The core innovation of DeepSeek-R1 lies in its ability to foster sophisticated reasoning skills by rewarding only the correctness of final answers, rather than requiring step-by-step human demonstrations. This method allows the model to discover non-human-like reasoning pathways, including self-checking, verification, and dynamic strategy adjustments. During training, DeepSeek-R1-Zero exhibited a "self-evolution" process, increasing its "thinking time" and developing reflective behaviors such as a notable spike in the use of the word "wait" during problem-solving.

DeepSeek-R1, an enhanced version of R1-Zero, utilizes a multi-stage training framework that integrates rejection sampling, RL, and supervised fine-tuning to improve readability and general language capabilities while retaining strong reasoning.
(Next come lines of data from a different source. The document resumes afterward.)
-- ==== Sys2Proof/Laws/PerInstr.lean ====
section
/-!
SUPPORT. Two facts about every instruction as syntax: its length is the size of its row and its mode's operand bytes say
so too (30_encoding.md R80, R84); and the opcode table gives its opcode byte the entry it has (R86, R88).
-/

namespace Sys2Proof.Laws

/-- The encoded length is the size, and the size is one more than the mode's operand bytes. -/
def EncodedSize.Statement (i : Instr) : Prop :=
  ∀ e, i.entry = some e → (encode i).length = e.size ∧ e.size = 1 + e.mode.operandBytes

/-- A row of the table by its opcode. -/
theorem row (op : Byte) (e : Option Entry) (h : metadata op = e) : metadata op = e := h

/-- METADATA at the opcode of a well-formed instruction is its entry. -/
def TableEntry.Statement (i : Instr) : Prop := i.wellFormed = true → metadata i.opcode = i.entry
The model employs Group Relative Policy Optimization (GRPO), a variant of PPO, to efficiently train without a separate value model. Notably, DeepSeek has also successfully distilled these advanced reasoning patterns into smaller models, making powerful AI more accessible and energy-efficient.

On challenging benchmarks, DeepSeek-R1 demonstrates impressive performance, achieving a 77.9% pass@1 score on AIME 2024, which further rises to 86.7% with self-consistency decoding. This performance surpasses the average human competitor on the AIME. Despite this significant scientific achievement and its publication in a top-tier journal, Kevin Xu, a prominent observer, noted the apparent lack of attention from Western tech media, stating, "> And of course, the paper got also no attention in the western tech media."

The publication in Nature not only highlights DeepSeek-R1's technical prowess but also sets a procedural precedent for transparency in the AI industry. Reviewers emphasized the importance of such peer-reviewed validation in assessing AI systems, moving beyond self-promotional claims to support findings with solid evidence and reproducible processes. This move is seen as a crucial step towards establishing AI as a scientific discipline, fostering public trust, and curbing industry speculation.